• About this task
Look below for the line that has "(s.setSeq x).lines = s.lines := rfl". Set down the lines from there through the line that has "(s.setSeq x).faults = s.faults := rfl", exactly as written.

• Data supplied
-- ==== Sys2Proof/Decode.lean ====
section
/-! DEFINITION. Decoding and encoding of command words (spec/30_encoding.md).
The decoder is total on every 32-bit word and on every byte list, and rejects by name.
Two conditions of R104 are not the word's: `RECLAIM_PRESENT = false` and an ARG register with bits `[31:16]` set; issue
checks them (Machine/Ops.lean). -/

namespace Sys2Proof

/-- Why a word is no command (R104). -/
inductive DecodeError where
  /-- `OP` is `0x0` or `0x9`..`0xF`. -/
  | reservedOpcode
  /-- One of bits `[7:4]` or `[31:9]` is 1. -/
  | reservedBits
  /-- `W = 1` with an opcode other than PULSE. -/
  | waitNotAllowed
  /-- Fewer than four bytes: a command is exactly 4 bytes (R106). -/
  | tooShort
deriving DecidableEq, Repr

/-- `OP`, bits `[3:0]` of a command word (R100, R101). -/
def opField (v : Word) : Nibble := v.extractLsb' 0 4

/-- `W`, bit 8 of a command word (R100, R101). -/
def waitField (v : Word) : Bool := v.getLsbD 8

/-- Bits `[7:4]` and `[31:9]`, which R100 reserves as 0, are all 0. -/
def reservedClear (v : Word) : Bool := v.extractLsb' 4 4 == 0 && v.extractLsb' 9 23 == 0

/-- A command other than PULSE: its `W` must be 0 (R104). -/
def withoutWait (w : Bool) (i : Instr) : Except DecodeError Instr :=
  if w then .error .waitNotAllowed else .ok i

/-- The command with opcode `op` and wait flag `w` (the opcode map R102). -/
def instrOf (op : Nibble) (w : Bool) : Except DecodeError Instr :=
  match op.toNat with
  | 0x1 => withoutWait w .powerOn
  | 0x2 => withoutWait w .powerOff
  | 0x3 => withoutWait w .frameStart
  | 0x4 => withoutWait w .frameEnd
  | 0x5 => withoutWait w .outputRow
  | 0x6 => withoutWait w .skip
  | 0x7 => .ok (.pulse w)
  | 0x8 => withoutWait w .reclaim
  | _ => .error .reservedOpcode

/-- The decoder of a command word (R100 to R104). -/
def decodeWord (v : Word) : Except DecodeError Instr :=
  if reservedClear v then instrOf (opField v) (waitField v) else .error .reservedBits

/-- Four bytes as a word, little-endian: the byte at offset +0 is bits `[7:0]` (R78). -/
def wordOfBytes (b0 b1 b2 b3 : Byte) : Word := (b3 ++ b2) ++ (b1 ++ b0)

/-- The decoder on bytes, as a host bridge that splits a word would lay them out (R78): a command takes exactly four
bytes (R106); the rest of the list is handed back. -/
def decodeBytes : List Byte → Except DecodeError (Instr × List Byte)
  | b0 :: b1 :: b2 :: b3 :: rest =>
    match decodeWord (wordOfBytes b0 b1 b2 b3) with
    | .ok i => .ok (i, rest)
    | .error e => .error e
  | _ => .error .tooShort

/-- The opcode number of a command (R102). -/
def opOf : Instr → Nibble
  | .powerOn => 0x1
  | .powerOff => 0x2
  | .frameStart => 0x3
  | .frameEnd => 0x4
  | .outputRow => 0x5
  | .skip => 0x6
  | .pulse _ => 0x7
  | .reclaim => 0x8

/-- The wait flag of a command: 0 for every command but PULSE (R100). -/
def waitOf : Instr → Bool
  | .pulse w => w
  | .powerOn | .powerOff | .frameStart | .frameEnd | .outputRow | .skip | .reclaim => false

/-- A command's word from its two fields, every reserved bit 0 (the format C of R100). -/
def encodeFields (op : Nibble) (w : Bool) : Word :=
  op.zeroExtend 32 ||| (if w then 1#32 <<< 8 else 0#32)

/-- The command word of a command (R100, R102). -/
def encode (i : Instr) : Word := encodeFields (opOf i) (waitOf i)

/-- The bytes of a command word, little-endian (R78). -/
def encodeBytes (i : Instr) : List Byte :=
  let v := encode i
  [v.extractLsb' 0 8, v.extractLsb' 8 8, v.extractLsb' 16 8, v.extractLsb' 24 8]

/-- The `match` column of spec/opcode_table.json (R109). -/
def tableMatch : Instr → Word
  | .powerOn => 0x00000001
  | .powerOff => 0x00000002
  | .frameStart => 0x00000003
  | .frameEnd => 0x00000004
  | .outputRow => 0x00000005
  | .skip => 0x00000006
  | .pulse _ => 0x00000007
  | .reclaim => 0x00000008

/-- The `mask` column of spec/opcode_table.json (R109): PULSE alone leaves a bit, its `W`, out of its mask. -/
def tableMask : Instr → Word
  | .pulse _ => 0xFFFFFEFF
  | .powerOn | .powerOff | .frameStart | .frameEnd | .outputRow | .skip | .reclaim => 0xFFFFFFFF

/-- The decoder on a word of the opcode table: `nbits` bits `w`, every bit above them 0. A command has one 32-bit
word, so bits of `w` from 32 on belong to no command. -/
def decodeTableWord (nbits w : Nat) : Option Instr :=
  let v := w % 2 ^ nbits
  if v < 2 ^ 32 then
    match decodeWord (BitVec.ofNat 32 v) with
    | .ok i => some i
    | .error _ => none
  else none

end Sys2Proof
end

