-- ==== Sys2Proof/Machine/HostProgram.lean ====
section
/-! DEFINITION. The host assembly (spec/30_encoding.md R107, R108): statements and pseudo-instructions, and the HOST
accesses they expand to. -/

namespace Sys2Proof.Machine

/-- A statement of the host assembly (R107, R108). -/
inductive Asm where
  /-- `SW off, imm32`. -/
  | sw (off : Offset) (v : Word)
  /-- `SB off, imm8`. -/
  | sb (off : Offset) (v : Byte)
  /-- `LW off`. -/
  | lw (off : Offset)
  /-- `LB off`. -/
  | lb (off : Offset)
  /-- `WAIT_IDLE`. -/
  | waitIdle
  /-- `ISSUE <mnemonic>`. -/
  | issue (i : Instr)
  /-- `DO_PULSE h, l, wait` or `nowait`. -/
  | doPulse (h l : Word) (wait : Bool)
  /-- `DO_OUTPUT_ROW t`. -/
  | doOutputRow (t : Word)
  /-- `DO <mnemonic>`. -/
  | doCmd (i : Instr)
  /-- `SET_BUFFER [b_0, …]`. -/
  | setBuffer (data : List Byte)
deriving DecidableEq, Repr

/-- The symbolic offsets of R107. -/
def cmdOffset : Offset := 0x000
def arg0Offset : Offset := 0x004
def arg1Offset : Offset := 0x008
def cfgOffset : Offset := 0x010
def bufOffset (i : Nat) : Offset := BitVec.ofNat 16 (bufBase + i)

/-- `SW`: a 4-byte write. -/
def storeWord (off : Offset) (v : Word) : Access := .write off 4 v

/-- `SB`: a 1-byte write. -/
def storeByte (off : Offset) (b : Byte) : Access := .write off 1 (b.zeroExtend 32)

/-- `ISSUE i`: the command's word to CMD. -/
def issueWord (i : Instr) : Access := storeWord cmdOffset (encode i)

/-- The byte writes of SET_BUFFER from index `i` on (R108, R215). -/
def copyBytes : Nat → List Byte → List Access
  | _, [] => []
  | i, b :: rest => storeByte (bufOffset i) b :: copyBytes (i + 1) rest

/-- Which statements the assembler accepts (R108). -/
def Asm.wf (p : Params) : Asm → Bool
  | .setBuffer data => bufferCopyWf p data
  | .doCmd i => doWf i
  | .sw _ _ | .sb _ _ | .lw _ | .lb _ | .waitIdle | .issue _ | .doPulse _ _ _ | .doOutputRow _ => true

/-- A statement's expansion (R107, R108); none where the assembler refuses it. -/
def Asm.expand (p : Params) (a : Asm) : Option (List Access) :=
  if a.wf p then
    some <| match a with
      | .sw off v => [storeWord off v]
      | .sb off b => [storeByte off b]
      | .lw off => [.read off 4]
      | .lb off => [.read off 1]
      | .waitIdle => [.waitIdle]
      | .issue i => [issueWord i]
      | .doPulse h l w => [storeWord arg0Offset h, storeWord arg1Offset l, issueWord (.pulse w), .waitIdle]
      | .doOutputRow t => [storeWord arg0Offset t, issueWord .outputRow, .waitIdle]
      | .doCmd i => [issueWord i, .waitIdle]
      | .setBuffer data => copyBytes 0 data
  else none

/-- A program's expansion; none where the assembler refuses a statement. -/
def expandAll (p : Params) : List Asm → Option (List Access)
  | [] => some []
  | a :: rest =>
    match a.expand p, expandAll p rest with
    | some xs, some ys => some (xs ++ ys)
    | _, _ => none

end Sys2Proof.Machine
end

==

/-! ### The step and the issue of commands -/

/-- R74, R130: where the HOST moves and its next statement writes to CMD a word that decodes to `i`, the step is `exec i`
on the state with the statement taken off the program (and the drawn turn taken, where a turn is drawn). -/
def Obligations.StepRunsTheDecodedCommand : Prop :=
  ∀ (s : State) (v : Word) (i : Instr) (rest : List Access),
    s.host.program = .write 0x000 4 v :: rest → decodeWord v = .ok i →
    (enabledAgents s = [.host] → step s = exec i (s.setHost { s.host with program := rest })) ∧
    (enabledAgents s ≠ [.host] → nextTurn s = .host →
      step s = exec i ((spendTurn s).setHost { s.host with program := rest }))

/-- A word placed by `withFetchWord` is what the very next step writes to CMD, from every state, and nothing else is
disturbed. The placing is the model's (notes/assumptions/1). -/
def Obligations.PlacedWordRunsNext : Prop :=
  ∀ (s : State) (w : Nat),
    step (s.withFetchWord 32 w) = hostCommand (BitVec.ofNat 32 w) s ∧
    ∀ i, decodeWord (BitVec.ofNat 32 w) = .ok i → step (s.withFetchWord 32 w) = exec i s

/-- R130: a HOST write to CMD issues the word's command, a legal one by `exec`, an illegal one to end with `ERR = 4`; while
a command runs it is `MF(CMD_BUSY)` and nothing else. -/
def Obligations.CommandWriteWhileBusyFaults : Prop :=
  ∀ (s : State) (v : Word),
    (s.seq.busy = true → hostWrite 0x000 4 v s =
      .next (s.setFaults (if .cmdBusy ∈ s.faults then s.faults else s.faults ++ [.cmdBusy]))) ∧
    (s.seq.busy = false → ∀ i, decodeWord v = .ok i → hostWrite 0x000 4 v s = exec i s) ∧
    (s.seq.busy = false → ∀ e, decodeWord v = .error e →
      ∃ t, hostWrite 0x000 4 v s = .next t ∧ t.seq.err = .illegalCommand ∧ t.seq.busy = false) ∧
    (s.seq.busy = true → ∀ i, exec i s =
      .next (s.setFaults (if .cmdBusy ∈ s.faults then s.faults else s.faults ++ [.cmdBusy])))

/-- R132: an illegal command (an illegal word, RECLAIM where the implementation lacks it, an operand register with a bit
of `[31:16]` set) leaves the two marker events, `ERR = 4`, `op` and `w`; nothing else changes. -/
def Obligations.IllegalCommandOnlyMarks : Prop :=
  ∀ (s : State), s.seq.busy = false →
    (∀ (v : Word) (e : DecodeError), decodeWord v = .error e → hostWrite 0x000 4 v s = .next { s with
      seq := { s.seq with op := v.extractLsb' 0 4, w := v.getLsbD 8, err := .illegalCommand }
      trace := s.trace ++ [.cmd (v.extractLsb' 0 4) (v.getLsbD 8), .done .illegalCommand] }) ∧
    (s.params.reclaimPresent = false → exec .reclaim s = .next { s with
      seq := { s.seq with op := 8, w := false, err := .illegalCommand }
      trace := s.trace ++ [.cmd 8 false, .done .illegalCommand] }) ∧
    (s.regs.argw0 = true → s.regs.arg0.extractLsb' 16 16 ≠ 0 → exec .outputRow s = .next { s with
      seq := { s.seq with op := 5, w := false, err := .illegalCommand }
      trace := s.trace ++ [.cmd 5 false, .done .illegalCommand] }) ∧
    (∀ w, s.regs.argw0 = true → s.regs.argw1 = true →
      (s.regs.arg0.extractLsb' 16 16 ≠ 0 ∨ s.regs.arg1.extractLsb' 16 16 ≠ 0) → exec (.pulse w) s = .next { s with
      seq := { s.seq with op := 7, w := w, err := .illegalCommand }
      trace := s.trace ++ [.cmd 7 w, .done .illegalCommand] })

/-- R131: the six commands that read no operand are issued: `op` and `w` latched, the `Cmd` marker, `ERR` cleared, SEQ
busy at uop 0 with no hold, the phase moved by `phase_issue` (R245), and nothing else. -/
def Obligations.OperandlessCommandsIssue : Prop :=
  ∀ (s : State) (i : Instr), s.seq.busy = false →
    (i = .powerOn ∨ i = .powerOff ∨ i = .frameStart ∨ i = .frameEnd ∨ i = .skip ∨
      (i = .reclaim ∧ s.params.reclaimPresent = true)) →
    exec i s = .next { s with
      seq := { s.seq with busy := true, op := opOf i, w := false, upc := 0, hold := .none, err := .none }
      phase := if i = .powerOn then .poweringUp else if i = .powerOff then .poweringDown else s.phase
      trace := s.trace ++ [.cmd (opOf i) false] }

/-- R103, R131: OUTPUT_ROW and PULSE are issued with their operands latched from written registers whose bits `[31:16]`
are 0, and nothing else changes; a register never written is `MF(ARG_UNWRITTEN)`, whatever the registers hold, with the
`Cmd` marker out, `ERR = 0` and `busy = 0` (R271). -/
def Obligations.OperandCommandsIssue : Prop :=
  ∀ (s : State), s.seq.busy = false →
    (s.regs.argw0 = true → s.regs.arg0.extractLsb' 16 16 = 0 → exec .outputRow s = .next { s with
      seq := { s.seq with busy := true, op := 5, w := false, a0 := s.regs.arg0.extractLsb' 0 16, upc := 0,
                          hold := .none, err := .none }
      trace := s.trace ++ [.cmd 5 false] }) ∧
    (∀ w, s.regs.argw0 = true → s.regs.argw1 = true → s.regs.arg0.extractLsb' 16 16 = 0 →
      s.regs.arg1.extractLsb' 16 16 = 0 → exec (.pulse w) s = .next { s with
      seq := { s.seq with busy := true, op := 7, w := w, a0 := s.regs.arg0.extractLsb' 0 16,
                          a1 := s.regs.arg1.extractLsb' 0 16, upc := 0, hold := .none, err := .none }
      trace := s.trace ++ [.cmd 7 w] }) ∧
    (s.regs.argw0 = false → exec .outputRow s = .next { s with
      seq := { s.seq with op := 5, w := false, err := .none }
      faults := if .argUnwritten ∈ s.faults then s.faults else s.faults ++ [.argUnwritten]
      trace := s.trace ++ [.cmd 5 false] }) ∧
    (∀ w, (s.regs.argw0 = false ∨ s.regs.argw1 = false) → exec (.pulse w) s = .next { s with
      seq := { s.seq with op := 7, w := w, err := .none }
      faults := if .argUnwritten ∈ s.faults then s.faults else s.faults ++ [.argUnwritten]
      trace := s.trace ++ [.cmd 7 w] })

...

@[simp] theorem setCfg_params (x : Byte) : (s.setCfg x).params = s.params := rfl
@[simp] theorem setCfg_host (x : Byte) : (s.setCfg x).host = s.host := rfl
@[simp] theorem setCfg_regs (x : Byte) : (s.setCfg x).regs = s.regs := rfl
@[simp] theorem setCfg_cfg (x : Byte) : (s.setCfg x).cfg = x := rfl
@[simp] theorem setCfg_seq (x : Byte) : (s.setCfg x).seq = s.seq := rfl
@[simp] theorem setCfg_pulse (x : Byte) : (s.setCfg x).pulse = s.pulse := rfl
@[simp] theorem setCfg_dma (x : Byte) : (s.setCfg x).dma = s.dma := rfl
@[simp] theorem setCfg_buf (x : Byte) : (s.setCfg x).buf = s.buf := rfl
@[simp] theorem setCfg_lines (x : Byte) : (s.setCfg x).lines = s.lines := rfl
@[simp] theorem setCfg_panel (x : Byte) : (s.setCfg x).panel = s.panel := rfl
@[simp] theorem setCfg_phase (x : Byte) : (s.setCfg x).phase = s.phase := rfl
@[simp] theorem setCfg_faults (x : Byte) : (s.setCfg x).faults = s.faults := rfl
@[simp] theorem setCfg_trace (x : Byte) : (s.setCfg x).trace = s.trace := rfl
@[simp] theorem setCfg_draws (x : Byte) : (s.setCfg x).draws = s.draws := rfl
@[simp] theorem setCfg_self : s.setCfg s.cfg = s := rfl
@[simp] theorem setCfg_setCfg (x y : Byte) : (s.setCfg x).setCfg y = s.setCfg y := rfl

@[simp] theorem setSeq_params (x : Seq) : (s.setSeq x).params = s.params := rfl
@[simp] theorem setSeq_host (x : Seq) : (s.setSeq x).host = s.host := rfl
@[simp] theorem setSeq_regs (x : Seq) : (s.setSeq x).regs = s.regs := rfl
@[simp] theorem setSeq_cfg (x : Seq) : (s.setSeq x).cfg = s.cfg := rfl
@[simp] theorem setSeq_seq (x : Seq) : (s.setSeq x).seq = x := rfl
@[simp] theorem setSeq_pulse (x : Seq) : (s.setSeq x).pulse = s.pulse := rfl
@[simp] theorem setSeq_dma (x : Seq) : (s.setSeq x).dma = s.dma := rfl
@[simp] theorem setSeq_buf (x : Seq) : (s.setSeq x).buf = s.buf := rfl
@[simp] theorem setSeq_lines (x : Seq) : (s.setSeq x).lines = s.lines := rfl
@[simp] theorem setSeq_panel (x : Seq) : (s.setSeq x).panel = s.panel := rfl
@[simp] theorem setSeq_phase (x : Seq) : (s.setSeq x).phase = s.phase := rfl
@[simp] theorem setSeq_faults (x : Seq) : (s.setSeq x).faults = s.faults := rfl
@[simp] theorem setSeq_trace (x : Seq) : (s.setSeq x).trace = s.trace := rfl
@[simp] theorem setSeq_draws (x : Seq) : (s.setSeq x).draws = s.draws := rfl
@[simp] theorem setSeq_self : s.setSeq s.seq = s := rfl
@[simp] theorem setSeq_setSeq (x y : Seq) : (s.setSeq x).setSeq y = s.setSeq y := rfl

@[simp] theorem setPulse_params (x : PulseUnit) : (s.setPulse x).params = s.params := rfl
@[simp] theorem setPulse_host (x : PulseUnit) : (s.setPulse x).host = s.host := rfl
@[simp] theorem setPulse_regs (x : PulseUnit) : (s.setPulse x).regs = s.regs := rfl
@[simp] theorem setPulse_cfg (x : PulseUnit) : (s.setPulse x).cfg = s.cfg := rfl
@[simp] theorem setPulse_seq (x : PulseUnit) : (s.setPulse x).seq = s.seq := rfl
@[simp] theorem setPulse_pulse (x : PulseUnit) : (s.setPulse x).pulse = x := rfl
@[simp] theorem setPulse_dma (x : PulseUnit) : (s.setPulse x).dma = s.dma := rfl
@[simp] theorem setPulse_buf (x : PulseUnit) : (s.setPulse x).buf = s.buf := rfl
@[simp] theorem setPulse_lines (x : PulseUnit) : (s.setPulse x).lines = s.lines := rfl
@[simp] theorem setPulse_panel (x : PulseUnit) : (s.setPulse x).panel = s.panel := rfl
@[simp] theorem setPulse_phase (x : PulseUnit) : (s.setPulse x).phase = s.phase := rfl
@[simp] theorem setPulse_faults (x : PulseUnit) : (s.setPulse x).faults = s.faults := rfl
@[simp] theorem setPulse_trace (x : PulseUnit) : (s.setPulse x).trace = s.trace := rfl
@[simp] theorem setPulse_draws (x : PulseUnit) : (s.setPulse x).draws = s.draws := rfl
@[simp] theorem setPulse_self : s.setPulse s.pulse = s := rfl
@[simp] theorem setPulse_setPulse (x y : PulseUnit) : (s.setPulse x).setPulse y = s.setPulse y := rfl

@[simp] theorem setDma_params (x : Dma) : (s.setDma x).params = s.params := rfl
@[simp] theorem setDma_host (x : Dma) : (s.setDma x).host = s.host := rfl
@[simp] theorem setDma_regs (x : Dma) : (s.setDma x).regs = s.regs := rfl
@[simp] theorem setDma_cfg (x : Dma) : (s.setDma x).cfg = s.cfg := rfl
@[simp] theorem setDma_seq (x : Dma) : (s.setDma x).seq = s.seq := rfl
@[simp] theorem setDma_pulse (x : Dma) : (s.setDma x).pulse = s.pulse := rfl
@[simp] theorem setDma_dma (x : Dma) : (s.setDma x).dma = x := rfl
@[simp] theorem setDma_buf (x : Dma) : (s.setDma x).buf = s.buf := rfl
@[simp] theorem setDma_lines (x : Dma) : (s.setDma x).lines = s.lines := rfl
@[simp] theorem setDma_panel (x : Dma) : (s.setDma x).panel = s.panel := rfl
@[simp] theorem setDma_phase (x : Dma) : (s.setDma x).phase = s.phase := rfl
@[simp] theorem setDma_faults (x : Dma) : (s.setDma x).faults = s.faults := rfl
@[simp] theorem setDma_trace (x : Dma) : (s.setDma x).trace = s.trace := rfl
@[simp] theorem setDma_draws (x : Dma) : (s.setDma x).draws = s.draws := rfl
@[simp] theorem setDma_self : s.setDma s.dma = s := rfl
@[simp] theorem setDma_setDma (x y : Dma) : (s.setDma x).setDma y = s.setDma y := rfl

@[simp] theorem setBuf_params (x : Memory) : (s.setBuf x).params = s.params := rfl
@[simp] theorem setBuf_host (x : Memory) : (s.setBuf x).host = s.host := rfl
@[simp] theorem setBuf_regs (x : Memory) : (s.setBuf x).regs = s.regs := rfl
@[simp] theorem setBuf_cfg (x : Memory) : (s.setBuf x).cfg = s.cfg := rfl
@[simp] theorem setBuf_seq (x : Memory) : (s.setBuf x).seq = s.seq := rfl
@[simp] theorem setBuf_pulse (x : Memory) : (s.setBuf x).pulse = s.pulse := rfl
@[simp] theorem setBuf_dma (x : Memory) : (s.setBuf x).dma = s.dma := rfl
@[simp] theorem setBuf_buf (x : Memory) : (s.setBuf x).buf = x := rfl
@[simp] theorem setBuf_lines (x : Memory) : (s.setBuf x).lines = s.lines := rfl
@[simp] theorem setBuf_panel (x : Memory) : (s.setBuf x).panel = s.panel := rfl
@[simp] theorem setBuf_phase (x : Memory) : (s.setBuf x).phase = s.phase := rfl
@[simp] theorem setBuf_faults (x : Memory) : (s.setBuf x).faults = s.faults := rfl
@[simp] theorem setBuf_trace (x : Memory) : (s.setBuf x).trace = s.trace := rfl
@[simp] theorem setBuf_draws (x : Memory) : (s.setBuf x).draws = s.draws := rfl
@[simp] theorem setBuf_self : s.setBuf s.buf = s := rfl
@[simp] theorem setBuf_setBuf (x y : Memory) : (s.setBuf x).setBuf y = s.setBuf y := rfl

• Task response
@[simp] theorem setSeq_lines (x : Seq) : (s.setSeq x).lines = s.lines := rfl
@[simp] theorem setSeq_panel (x : Seq) : (s.setSeq x).panel = s.panel := rfl
@[simp] theorem setSeq_phase (x : Seq) : (s.setSeq x).phase = s.phase := rfl
@[simp] theorem setSeq_faults (x : Seq) : (s.setSeq x).faults = s.faults := rfl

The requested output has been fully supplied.